The path was just as they had promised, long and bright and dull as the dusty summer day. I strained my eyes against the glare, into the shadows of the pines, but no bright eyes pricked back at me through the red mists of bark dust and caterpillar silks, no scimitar smiles, no teeth, no wolf.

The path stopped at a black husk of a home that may once have had roses round the door. Whatever had been here before me had not loved what it saw, had devoured all with a hot hatred, had left me nothing to discover but ash.

And so I waited.

And so I wandered on.

UNTIL I

SAW YOU

HUNGRY

LIKE

ME

And all I wanted was to open you up

And all I wanted was to swallow you up

And find my grandmother.

And when it was done, and we were one, still grandmother did not come.

What did you want to find her for anyway? What were you expecting, Wolf? Validation for the monster that you are? Authentication for the bright star bird being you are trying to be?

Or did you fail at all their feathered fakery and did they see a flash of crimson on your lip, a glint of fangs beneath the practiced pout, did you let slip a howl, Child? And did they tut and scold and mutter ‘there is a child in need of her grandmother’ then send you down a sunlit garden path with a token knife and tell you, without a trace of irony in their green fudged throats, to beware of monsters?

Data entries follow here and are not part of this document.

-- ==== Sys2Proof/Machine/Operands.lean ====
section
/-! DEFINITION. Operands: the arithmetic notation of spec 00_scope R9 (truncation, saturation, counting modulo), the quantities derived
from the elaboration parameters (10_state R27), and the operand fields of a host write (30_encoding R83). -/

namespace Sys2Proof.Machine

/-- `trunc_n(v) = v mod 2^n` (R9), kept in the type of `v`. -/
def truncTo {w : Nat} (n : Nat) (v : BitVec w) : BitVec w := BitVec.ofNat w (v.toNat % 2 ^ n)

/-- `C = 2^CAP_LOG2` (R27). -/
def capacity (p : Params) : Nat := 2 ^ p.capLog2

/-- `TBL_DEPTH = 2^TBL_LOG2` (R27). -/
def tblDepth (p : Params) : Nat := 2 ^ p.tblLog2

/-- `VMAX = 2^DAC_W − 1` (R27). -/
def vmax (p : Params) : Nat := 2 ^ p.dacW - 1

/-- `sat_VMAX(v) = min(v, VMAX)` (R9, R83), as a DAC code. -/
def satVmax (p : Params) (v : Word) : Code := BitVec.ofNat 16 (min v.toNat (vmax p))

/-- An RB pointer advanced by one, counting modulo `2C` (42_ring_buffer R160). -/
def nextPtr (p : Params) (q : Pointer) : Pointer := BitVec.ofNat 16 ((q.toNat + 1) % (2 * capacity p))

/-- The slot of `rb_mem` an RB pointer names: `p mod C` (10_state R22). -/
def slotOf (p : Params) (q : Pointer) : Nat := q.toNat % capacity p

/-- The table load address after a TBL_DATA write: `trunc_TBL_LOG2(a + 1)` (41_waveform_table R142). -/
def nextTblAddr (p : Params) (a : BitVec 16) : BitVec 16 := BitVec.ofNat 16 ((a.toNat + 1) % tblDepth p)

/-- `WDATA[TBL_LOG2−1:0]` as a table load address (R83, 41_waveform_table R141). -/
def tblAddrOf (p : Params) (w : Word) : BitVec 16 := BitVec.ofNat 16 (w.toNat % tblDepth p)

/-- The source address of the `k`-th sample of a block: `trunc_ADDR_W(base + k)` (10_state R31, 20_memory R62). -/
def srcAddrOf (p : Params) (base : SrcAddr) (k : Len) : SrcAddr :=
  BitVec.ofNat 32 ((base.toNat + k.toNat) % 2 ^ p.addrW)

/-- Channel: `WDATA[7:0]` (R83). -/
def chanOf (w : Word) : Chan := w.extractLsb' 0 8

/-- Block size: `WDATA[15:0]` (R83). -/
def blkOf (w : Word) : Len := w.extractLsb' 0 16

/-- Table length: `WDATA[16:0]` (R83). -/
def tblLenOf (w : Word) : BitVec 17 := w.extractLsb' 0 17

/-- Clear mask of FAULT: `WDATA[2:0]` (R83). -/
def maskOf (w : Word) : FaultBits := w.extractLsb' 0 3

end Sys2Proof.Machine
end

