-- ==== Sys2Proof/Machine/State.lean ====
section
/-! DEFINITION. The state of the block (spec 10_state R22 to R25) as plain data, the reasons a step can stop, and the state right
after reset (70_reset_and_hazards R310). -/

namespace Sys2Proof.Machine

/-- The synthesis state machine (10_state R26). -/
inductive SynState where
  /-- 0: no table committed -/
  | uninit
  /-- 1: table committed, never started -/
  | ready
  /-- 2: a synthesis session runs -/
  | running
  /-- 3: the last session was stopped -/
  | stopped
deriving DecidableEq, Repr

/-- The result codes (60_exceptions R281). Codes 5 to 7 are never written, so they have no constructor. -/
inductive ResultCode where
  | ok
  | stateErr
  | cfgErr
  | notReady
  | badCmd
deriving DecidableEq, Repr

/-- One written word of a RAM: its address and its contents. The RAMs of the block are word-addressed (20_memory R60,
R61), one sample or one code a word, so a cell holds a word and not a byte (log entry 10). -/
abbrev MemCell := Nat × BitVec 16

/-- A RAM: the words written since power-up, addresses strictly rising. An unlisted word was never written (log entry 2). -/
abbrev Memory := List MemCell

/-- The canonical form of a RAM: addresses strictly rising. An unlisted address reads as "never written", which no entry
is, so two RAMs with the same contents are the same list. -/
abbrev Memory.wf (m : Memory) : Prop := List.Pairwise (fun a b => a.1 < b.1) m

/-- The state of the block. Fields in the order of 10_state R22 to R25, then the model's own. -/
structure State where
  /-- the elaboration parameters (00_scope R6); no operation changes them -/
  cfg : Params
  -- RB (R22)
  rbMem : Memory
  wp : Pointer
  rp : Pointer
  ovfCnt : Word
  -- ACQ (R23)
  acqRun : Bool
  acqBusy : Bool
  cpBase : SrcAddr
  cpLen : Len
  cpIdx : Len
  ackQ : Bool
  acqChan : Chan
  acqRate : Word
  acqBlk : Len
  acqBlks : Word
  acqSamples : Word
  -- SYN (R24)
  synSt : SynState
  tblMem : Memory
  tblLen : BitVec 17
  tblAddr : BitVec 16
  synChan : Chan
  synPeriod : Word
  pcnt : Word
  idx : Len
  synFires : Word
  dacValid : Bool
  dacData : Code
  -- common (R25)
  lastRes : ResultCode
  fault : FaultBits
  -- the model's own: ports and their schedule
  /-- the port values the environment drives in the coming cycles, the next cycle's first (log entry 1) -/
  env : List Inputs
  /-- the port values of the cycle in progress, or of the last one -/
  inp : Inputs
  /-- the output port values of the cycle in progress, or of the last one (R31) -/
  out : Outputs
  /-- how many cycles have begun: the argument of the free port values -/
  cycle : Nat
deriving DecidableEq, Repr

/-- Why the machine stops with a fault: never. "No operation of the block traps" (60_exceptions R286) and "there is no bus
error, no decode fault, no address fault" (R280), so there is no constructor (log entry 14). The runtime faults of R283
are sticky bits of `State.fault`, after which the block goes on. -/
inductive Fault where
deriving DecidableEq, Repr

/-- Why an instruction has no meaning. -/
inductive Refusal where
  /-- raised by `exec` for an operation the model gives no meaning; no arm of it does. Safe: the run stops -/
  | notModelled (mnemonic : String)
deriving DecidableEq, Repr

/-- The state right after reset (R310), of a block built with the default parameters (R6), no word of its RAMs written
since power-up. The model's own fields start at nothing (log entries 1, 3, 5, 6). -/
def State.reset : State where
  cfg := Params.defaults
  rbMem := []
  wp := 0
  rp := 0
  ovfCnt := 0
  acqRun := false
  acqBusy := false
  cpBase := 0
  cpLen := 0
  cpIdx := 0
  ackQ := false
  acqChan := 0
  acqRate := 0
  acqBlk := 0
  acqBlks := 0
  acqSamples := 0
  synSt := .uninit
  tblMem := []
  tblLen := 0
  tblAddr := 0
  synChan := 0
  synPeriod := 0
  pcnt := 0
  idx := 0
  synFires := 0
  dacValid := false
  dacData := 0
  lastRes := .ok
  fault := 0
  env := []
  inp := Inputs.quiet
  out := Outputs.zero
  cycle := 0

end Sys2Proof.Machine
end

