/-- Cursor ownership (42_ring_buffer R172): `wp` changes only by a push, `rp` only by a pop or an overflow discard. -/
def Obligations.CursorOwnership : Prop :=
  ∀ s t : State, RingInv s → (nextInputs s).rst = false → step s = .next t →
    t.wp = (if s.acqBusy then nextPtr s.cfg s.wp else s.wp) ∧
    t.rp = (if (popReq (nextInputs s) ∧ 0 < cnt s) ∨ (s.acqBusy ∧ cnt s = capacity s.cfg) then nextPtr s.cfg s.rp else s.rp)

/-- After a commit no cycle changes the table, and reset does not either (41_waveform_table R142, 20_memory R74,
70_reset_and_hazards R313). -/
def Obligations.CommittedTableIsLocked : Prop :=
  ∀ s t : State, s.synSt ≠ .uninit → step s = .next t →
    t.tblMem = s.tblMem ∧ ((nextInputs s).rst = false → t.tblLen = s.tblLen ∧ t.tblAddr = s.tblAddr ∧ t.synSt ≠ .uninit)

/-- The output ports of a cycle are the registered outputs of its pre-state (10_state R31), and `h_rdata` is 0 in a cycle with no
read, or with reset (40_cycle_and_bus R112, 70_reset_and_hazards R311). -/
def Obligations.OutputsAreRegistered : Prop :=
  ∀ s t : State, step s = .next t →
    t.out = { hRdata := t.out.hRdata, srcRd := s.acqBusy,
              srcAddr := BitVec.ofNat 32 ((s.cpBase.toNat + s.cpIdx.toNat) % 2 ^ s.cfg.addrW), dmaAck := s.ackQ,
              acqArm := s.acqRun, acqChanO := s.acqChan, acqRateO := s.acqRate, acqBlkO := s.acqBlk,
              dacValid := s.dacValid, dacData := s.dacData, dacChan := s.synChan } ∧
    (((nextInputs s).rst || !(nextInputs s).hSel || (nextInputs s).hWe) = true → t.out.hRdata = 0)

/-- The range and period laws of the table formula (41_waveform_table R147, R148): every code is in `[0, VMAX]`; nothing is clamped
where the unrounded wave stays in range; and a length divisible by 4 gives the exact quarter values. -/
def Obligations.GeneratedTableLaws : Prop :=
  ∀ (p : Params) (n : Nat) (a o : Real), 1 ≤ n →
    (∀ i, gen p n a o i ≤ vmax p) ∧
    (0 ≤ a → 0 ≤ o - a → o + a ≤ vmax p →
      ∀ i, (gen p n a o i : Int) = roundHalfAway (o + a * Real.sin (2 * Real.pi * i / n))) ∧
    (n % 4 = 0 →
      gen p n a o 0 = clampVmax p (roundHalfAway o) ∧ gen p n a o (n / 4) = clampVmax p (roundHalfAway (o + a)) ∧
      gen p n a o (3 * n / 4) = clampVmax p (roundHalfAway (o - a)))
end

Forget the wittering of bird-brights, the voices that echo in the cold light and loneliness of space illuminated by narcissistic stars and push away the voices that whisper ‘you should not be here. This is your prison, your punishment, your cell.’ Remember this dark of my innards is only the dark, is the lap of yourself, your own dark heart and your own lightless blood pool. Open your fingers like eyes and feel what pricks you, what cuts you and what burns and what makes you howl. Trace with your skin my skin your skin and cartograph the passage each bright bird blade carved when it moved through the forest of our soul.

There is so much bleeding here, so much devastation and pain and I cannot mend it you must mend it I cannot mend it you must mend it but we have no skill no teacher no tools to do the work.

Grandmother would know, that is why they sent us.

Grandmother is gone, or perhaps she never was; stolen, lost, forgotten…it does not matter, it does not help us now. All we have is this burnt out cottage shell and a lot of dust and tears.

We have teeth and claws. We have the knife…

I think they are for destroying, rather than mending.

Then we will fashion them into something else; needles and hooks, scissors and pins … and we will learn to stitch with them, we will do our best with them because, crude as they are and good for little, they are all we have.

And what will we do, when we are through with all the mending and our fur is mangled with the scars of all this clumsy work? Go back and show them all with pride our new formed selves? This is not the healing they sent us for, this is not the metamorphosis of the moth or the swan…

No. They will call us beast and try to purge me out of me you out of me out of us out of ourselves.

I would save you if I could. I would stand inside the hot furnace of their tongues while they purged me from you, I would let them burn me away with all the cleansing of their gnash-gnash green death until all my red sacrifice was gone and you shone out, white and gleaming little bright bird child, just as they wanted you to be. They will leave you alone then, and you can go about the light as they do and forget the shadows, the wood, the wolves – a place for monsters, a prison for those who stray, a punishment for those who disobey – immerse yourself in their gospels of Pandora and imagine that cottage with roses round the door, that waits for every good little girl, is waiting for you also.

No. We will not go back. We will wait, my wolf, and when the next monstrous child comes looking for her grandmother we will be here.

When she has no tools we will show the ones we made.

Crude as they are and good for little.

But better than nothing, better than a burnt out shell and dust and tears, claws and fangs and a silly little knife.

And when she does not know how to knit and stitch we will show her how we did it.

She will find a better way.

Let us hope she will but all must begin somewhere

Even we began somewhere, and ‘though the way back to that place may now be lost … has been erased may have been stolen or simply forgotten we cannot tell… still we are here, the chain has not been broken and when the next little wolf child comes looking for her grandmother, she will find us.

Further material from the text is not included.